在賀知的堅持下,紀卯沒有辭職,他順其自然地繼續在復古造型室上班。
紀卯把自己調試得不錯,他適應了造型室的工作,單號回家還算早,雙號就回家很晚,有時有客人晚上九點鐘過來燙髮,他就要加班到十一點才會回家。
但無論多晚,賀知都會去接他回家。
賀知又倔臉皮又薄,還很不會說漂亮話,在造型室門口停著車等著,在紀卯出造型室門的時候,就為他打開車門,是賀知所有的求和信號。

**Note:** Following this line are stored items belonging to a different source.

-- ==== Sys2Proof/Machine/Issue.lean ====
section
/-! DEFINITION. How operation words reach the machine, and what the environment changes between two operations
(spec/00_scope.md R8, R10; spec/20_memory.md R72, R77; log 1, log 10). -/

namespace Sys2Proof.Machine

/-- An agent issues an operation word: it comes after all those issued before it (R72). -/
def State.issue (s : State) (w : OpWord) : State := { s with pending := s.pending ++ [w] }

/-- The environment changes the straps (R8, R208). -/
def State.setStraps (s : State) (st : Straps) : State := { s with straps := st }

/-- The word that stands for a number which is no operation word: op 0xF, reserved (R90; log 10). -/
def noOperationWord : OpWord := 0xFFFFF

/-- The operation word that comes next, and the words after it. -/
def fetchWord (s : State) : Option (OpWord × State) :=
  match s.pending with
  | [] => none
  | w :: rest => some (w, { s with pending := rest })

/-- The word of the table's number, placed before the pending ones. -/
def placeWord (s : State) (nbits w : Nat) : State :=
  { s with pending := (tableWord nbits w).getD noOperationWord :: s.pending }

end Sys2Proof.Machine
end

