-- ==== Sys2Proof/Laws/Ops.lean ====
section
/-! SUPPORT. What the shared operations do, each said once: how an operation ends, the queues, the integer arithmetic,
the constants. -/

namespace Sys2Proof.Machine

/-! The constants -/

@[simp] theorem samplesPerBit_eq : samplesPerBit = 8 := rfl
@[simp] theorem flagByte_eq : flagByte = 0x7E#8 := rfl
@[simp] theorem stuffRun_eq : stuffRun = 5#3 := rfl
@[simp] theorem flagRun_eq : flagRun = 6#3 := rfl
@[simp] theorem abortRun_eq : abortRun = 7#3 := rfl
@[simp] theorem lockPoint_eq : lockPoint = 4 := rfl
@[simp] theorem nudge_eq : nudge = 1 := rfl
@[simp] theorem markInc_eq : markInc = 8192#16 := rfl
@[simp] theorem spaceInc_eq : spaceInc = 15019#16 := rfl

/-! How an operation ends -/

/-- `whenInitialised` answers a next state exactly on an initialised instance, and then the one given. -/
theorem whenInitialised_next_iff (s t u : State) :
    whenInitialised s t = .next u ↔ s.initialised = true ∧ t = u := by
  unfold whenInitialised
  split <;> simp_all

/-- `whenInitialised` never faults. -/
theorem whenInitialised_ne_fault (s t : State) (f : Fault) : whenInitialised s t ≠ .fault f := nomatch f

@[simp] theorem whenInitialised_of_true {s : State} (t : State) (h : s.initialised = true) :
    whenInitialised s t = .next t := by
  simp [whenInitialised, h]

@[simp] theorem whenInitialised_of_false {s : State} (t : State) (h : s.initialised = false) :
    whenInitialised s t = .refused .notInitialised := by
  simp [whenInitialised, h]

/-! Integer arithmetic -/

@[simp] theorem asS_wrapU (n : Nat) (v : Int) : asS (wrapU n v) = v.bmod (2 ^ n) := by
  simp [asS, wrapU]

@[simp] theorem wrapS_eq (n : Nat) (v : Int) : wrapS n v = v.bmod (2 ^ n) := asS_wrapU n v

@[simp] theorem wrapU_wrapS (n : Nat) (v : Int) : wrapU n (wrapS n v) = wrapU n v := by
  apply BitVec.eq_of_toInt_eq
  simp [wrapS, asS, wrapU]

/-- A value in the range of `sN` is not changed by the wrap (R12). -/
theorem wrapS_of_range {v : Int} (lo : -32768 ≤ v) (hi : v ≤ 32767) : wrapS 16 v = v := by
  rw [wrapS_eq]
  exact Int.bmod_eq_of_le (by omega) (by omega)

/-- `sra` is the floor: the largest integer whose multiple does not exceed the value (R12). -/
theorem sra_floor (v : Int) (k : Nat) : sra v k * 2 ^ k ≤ v ∧ v < (sra v k + 1) * 2 ^ k := by
  have hpos : (0 : Int) < 2 ^ k := by positivity
  refine ⟨Int.ediv_mul_le v hpos.ne', ?_⟩
  have := Int.lt_ediv_add_one_mul_self v hpos
  simpa [sra] using this

/-- The number of flags as a number: the bit count divided by 8 and rounded up, at most 8192 (R121). -/
theorem nFlags_le (n : BitVec 16) : (nFlags n).toNat ≤ 8192 := by
  have hn := n.isLt
  simp only [nFlags, wrapU, sra, BitVec.toNat_ofInt]
  omega

/-! The queues -/

theorem qEmpty_iff (q : List Byte) : qEmpty q = true ↔ q = [] := by simp [qEmpty]

theorem qFull_iff (cap : Nat) (q : List Byte) : qFull cap q = true ↔ cap ≤ q.length := by
  unfold qFull qLen
  exact decide_eq_true_iff

theorem qFull_of_room {cap : Nat} {q : List Byte} (h : q.length < cap) : qFull cap q = false :=
  Bool.eq_false_iff.2 fun hf => absurd ((qFull_iff cap q).1 hf) (by omega)

theorem qPush_of_full {cap : Nat} {q : List Byte} (b : Byte) (h : cap ≤ q.length) : qPush cap q b = (false, q) := by
  simp [qPush, (qFull_iff cap q).2 h]

theorem qPush_of_room {cap : Nat} {q : List Byte} (b : Byte) (h : q.length < cap) :
    qPush cap q b = (true, q ++ [b]) := by
  simp [qPush, qFull_of_room h]

/-- A push keeps a queue within its capacity (R64, R65). -/
theorem qPush_length_le {cap : Nat} {q : List Byte} (b : Byte) (h : q.length ≤ cap) :
    (qPush cap q b).2.length ≤ cap := by
  rcases Nat.lt_or_ge q.length cap with hlt | hge
  · simp [qPush_of_room b hlt]; omega
  · simpa [qPush_of_full b hge] using h

@[simp] theorem qPop_nil : qPop [] = none := rfl
@[simp] theorem qPop_cons (b : Byte) (q : List Byte) : qPop (b :: q) = some (b, q) := rfl

/-- A pop leaves the rest, in order (R66). -/
theorem qPop_some {q rest : List Byte} {b : Byte} (h : qPop q = some (b, rest)) : q = b :: rest := by
  cases q with
  | nil => simp at h
  | cons c cs => simp at h; simp [h]

/-! The delay line -/

@[simp] theorem DelayLine.push_c0 (d : DelayLine) (s : Sample) : (d.push s).c0 = s := rfl
@[simp] theorem DelayLine.push_c1 (d : DelayLine) (s : Sample) : (d.push s).c1 = d.c0 := rfl
@[simp] theorem DelayLine.push_c2 (d : DelayLine) (s : Sample) : (d.push s).c2 = d.c1 := rfl
@[simp] theorem DelayLine.push_c3 (d : DelayLine) (s : Sample) : (d.push s).c3 = d.c2 := rfl

end Sys2Proof.Machine
end

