/-- With no sample left the queue is empty and the next `TXS` goes idle (R128). -/
theorem SamplesDue.of_nil {c : TxConfig} {d : TxSide} (h : SamplesDue c d []) :
    d.txq = [] ∧ (txSideStep c d).1.tx.sending = false ∧ (txSideStep c d).1.tx.state = .idle := by
  generalize hl : [] = left at h
  cases h with
  | bitStep wireBits hsc hdue =>
    cases wireBits with
    | nil =>
      obtain ⟨hq, t, ht⟩ := hdue.of_nil hsc
      rw [txSideStep_of_bitStep c hsc, ht]
      exact ⟨hq, rfl, rfl⟩
    | cons b rest => cases hl
  | insideBit hsc ht =>
    have h8 : 8 - d.tx.sampleCtr.toNat = 7 - d.tx.sampleCtr.toNat + 1 := by bv_omega
    rw [h8] at hl
    cases hl

/-- `k` times `TXS` on the transmit side: the samples, in time order, and the side afterwards. -/
def sampleSteps (c : TxConfig) : Nat → TxSide → List Byte × TxSide
  | 0, d => ([], d)
  | k + 1, d =>
    let r := sampleSteps c k (txSideStep c d).1
    ((txSideStep c d).2 :: r.1, r.2)

theorem sampleRun_succ {s t u : State} {v : Byte} {samples : List Byte} {k : Nat} (ht : exec .txs s = .next t)
    (hv : t.result = some (.sample v)) (hrun : sampleRun k t = .next (samples, u)) :
    sampleRun (k + 1) s = .next (v :: samples, u) := by
  have hlast : lastSample t = v := by simp only [lastSample, hv]
  simp only [sampleRun, ht, andThen, hrun, hlast]

/-- A run of `TXS` changes nothing but the transmit side and the result (R52, R120). -/
theorem sampleRun_eq_sampleSteps (k : Nat) {s : State} (hi : s.initialised = true) :
    ∃ r, sampleRun k s = .next ((sampleSteps s.txConfig k s.txSide).1,
      { s.withTxSide (sampleSteps s.txConfig k s.txSide).2 with result := r }) := by
  induction k generalizing s with
  | zero => exact ⟨s.result, rfl⟩
  | succ k ih =>
    have ht := (execTxs_next s _).2 ⟨hi, rfl⟩
    obtain ⟨r, hrun⟩ := ih (s := { s.withTxSide (txSideStep s.txConfig s.txSide).1 with
      result := some (.sample (txSideStep s.txConfig s.txSide).2) }) hi
    generalize hstep : txSideStep s.txConfig s.txSide = step at ht hrun
    simp only [sampleSteps, hstep]
    exact ⟨r, sampleRun_succ ht rfl hrun⟩

/-- `k` times `TXS` of a transmission are the first `k` of the samples due, in continuous phase. -/
theorem SamplesDue.sampleSteps_take {c : TxConfig} (k : Nat) {d : TxSide} {bits : List Bool} (h : SamplesDue c d bits)
    (hk : k ≤ bits.length) :
    (sampleSteps c k d).1 = toneSamples d.tx.phase (bits.take k) ∧
    (sampleSteps c k d).2.tx.phase = tonePhase d.tx.phase (bits.take k) ∧
    SamplesDue c (sampleSteps c k d).2 (bits.drop k) ∧ (1 ≤ k → Transmitting (sampleSteps c k d).2) := by
  induction k generalizing d bits with
  | zero => exact ⟨rfl, rfl, h, nofun⟩
  | succ k ih =>
    cases bits with
    | nil => simp at hk
    | cons b rest =>
      obtain ⟨hdue, ht, hphase, hsample⟩ := h.txSideStep_cons
      obtain ⟨hsamples, hphase', hdue', ht'⟩ := ih hdue (Nat.le_of_succ_le_succ hk)
      rw [hphase] at hsamples hphase'
      refine ⟨congrArg₂ List.cons hsample hsamples, hphase', hdue', fun _ => ?_⟩
      cases k with
      | zero => exact ht
      | succ k => exact ht' (by omega)

theorem SamplesDue.txs_goes_idle {s : State} (hi : s.initialised = true) (h : SamplesDue s.txConfig s.txSide []) :
    ∃ u, exec .txs s = .next u ∧ u.tx.sending = false ∧ u.tx.state = .idle := by
  obtain ⟨-, hsend, hidle⟩ := h.of_nil
  exact ⟨_, execTxs_of_txSide_eq hi rfl rfl, hsend, hidle⟩

/-- Settles O36: the samples due at the start are eight of each bit of the wire format. -/
theorem transmissionIsEightSamplesOfEachBit : Obligations.TransmissionIsEightSamplesOfEachBit := by
  intro s hi hs hsc hq
  have hdue : SamplesDue s.txConfig s.txSide (perSample (wire s.txConfig s.txq)) := .bitStep _ hsc (.starts hs hq)
  rw [← perSample_length]
  refine ⟨?_, fun k h1 hk => ?_⟩
  · obtain ⟨hsamples, hphase, hend, -⟩ := hdue.sampleSteps_take _ le_rfl
    obtain ⟨r, hrun⟩ := sampleRun_eq_sampleSteps (perSample (wire s.txConfig s.txq)).length hi
    rw [List.take_length] at hsamples hphase
    rw [List.drop_length] at hend
    rw [hsamples] at hrun
    obtain ⟨hq', -, -⟩ := hend.of_nil
    generalize (sampleSteps s.txConfig (perSample (wire s.txConfig s.txq)).length s.txSide).2 = d
      at hrun hphase hend hq'
    exact ⟨_, hrun, hphase, hq', rfl, rfl, rfl,
      SamplesDue.txs_goes_idle (s := { s.withTxSide d with result := r }) hi hend⟩
  · obtain ⟨-, -, -, ht⟩ := hdue.sampleSteps_take k hk
    obtain ⟨r, hrun⟩ := sampleRun_eq_sampleSteps k hi
    exact ⟨_, _, hrun, (ht h1).sending⟩

end Sys2Proof.Machine
end

section

namespace Sys2Proof.Machine

open Safety

/-! The receiver fed with bits (R105 to R114) -/

theorem feed_append (p : Params) (xs ys : List Bool) (r : RxSide) :
    feed p (xs ++ ys) r = feed p ys (feed p xs r) := by
  induction xs generalizing r with
  | nil => rfl
  | cons b rest ih => exact ih (hdlcRxBit p b r)

/-- The ones counter counts every bit, kept or not (R106). -/
theorem hdlcRxBit_ones (p : Params) (b : Bool) (r : RxSide) :
    (hdlcRxBit p b r).rx.ones = if b then countOne r.rx.ones else 0 := by
  rcases hdlcRxBit_cases p b r with ⟨hb, h7, he⟩ | ⟨hb, _, he⟩ | ⟨hb, _, he⟩ | ⟨hb, _, he⟩ | ⟨hb, _, _, he⟩ <;>
    rw [he, hb]
  · exact h7.symm
  · rfl
  · rfl
  · exact keepBit_ones ..
  · exact keepBit_ones ..

theorem hdlcRxBit_flagEnd (p : Params) {r : RxSide} (h : r.rx.ones = 6) :
    hdlcRxBit p false r = { r with rx := { r.rx with ones := 0, sync := true, bitCnt := 0 } } := by
  rcases hdlcRxBit_cases p false r with ⟨hb, _⟩ | ⟨_, _, he⟩ | ⟨_, h5, _⟩ | ⟨hb, _⟩ | ⟨_, _, h6, _⟩
  · cases hb
  · exact he
  · simp [h] at h5
  · cases hb
  · exact absurd h h6

/-! A flag (R107, R108, R114) -/

/-- At most `k` bits are counted since the last byte boundary, if any are counted. -/
def CountedAtMost (k : Nat) (r : RxSide) : Prop := r.rx.sync = true → r.rx.bitCnt.toNat ≤ k

theorem keepBit_within_byte {k : Nat} (hk : k < 7) (p : Params) (b : Bool) {r : RxSide} (h : CountedAtMost k r) :
    CountedAtMost (k + 1) (keepBit p b r) ∧ (keepBit p b r).rxq = r.rxq ∧ (keepBit p b r).status = r.status := by
  rcases keepBit_cases p b r with ⟨hs, he⟩ | ⟨hs, h7, he⟩ | ⟨hs, h7, _⟩
  · rw [he]
    exact ⟨by simp [CountedAtMost, hs], rfl, rfl⟩
  · rw [he]
    have hc := h hs
    refine ⟨fun _ => ?_, rfl, rfl⟩
    show (r.rx.bitCnt + 1).toNat ≤ k + 1
    bv_omega
  · have hc := h hs
    rw [h7] at hc
    simp at hc
    omega

/-- Fewer than eight bits since the last boundary complete no byte (R111). -/
theorem hdlcRxBit_within_byte {k : Nat} (hk : k < 7) (p : Params) (b : Bool) {r : RxSide} (h : CountedAtMost k r) :
    CountedAtMost (k + 1) (hdlcRxBit p b r) ∧ (hdlcRxBit p b r).rxq = r.rxq ∧
    (hdlcRxBit p b r).status = r.status := by
  rcases hdlcRxBit_cases p b r with ⟨_, _, he⟩ | ⟨_, _, he⟩ | ⟨_, _, he⟩ | ⟨_, _, he⟩ | ⟨_, _, _, he⟩ <;> rw [he]
  · exact ⟨nofun, rfl, rfl⟩
  · exact ⟨fun _ => Nat.zero_le _, rfl, rfl⟩
  · exact ⟨fun hs => Nat.le_succ_of_le (h hs), rfl, rfl⟩
  · exact keepBit_within_byte hk p true (r := { r with rx := _ }) h
  · exact keepBit_within_byte hk p false (r := { r with rx := _ }) h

他接了紀卯一個多禮拜,紀卯看他真的很可憐,終於接受了他的示好。
在這天紀卯上白班,可是六點半才下班。
賀知開了一台銀灰色的懸浮行駛器來接他,把紀卯安置進座位,又替他系好安全帶,才問紀卯:「今天這麼晚?」
「碰到了一個難纏的客人。」紀卯似真似假地抱怨,開啓了一周來第一個有互動性的話題。
賀知按了回家的快捷鍵,明明高興得快跳起來了,卻裝酷說:「說來聽聽。」
「他每次來都點我洗頭,今天五點多分才過來,我都下班了,剛要出門,迎面碰到他走進來,可是他偏偏還是要叫我洗。」紀卯抱怨。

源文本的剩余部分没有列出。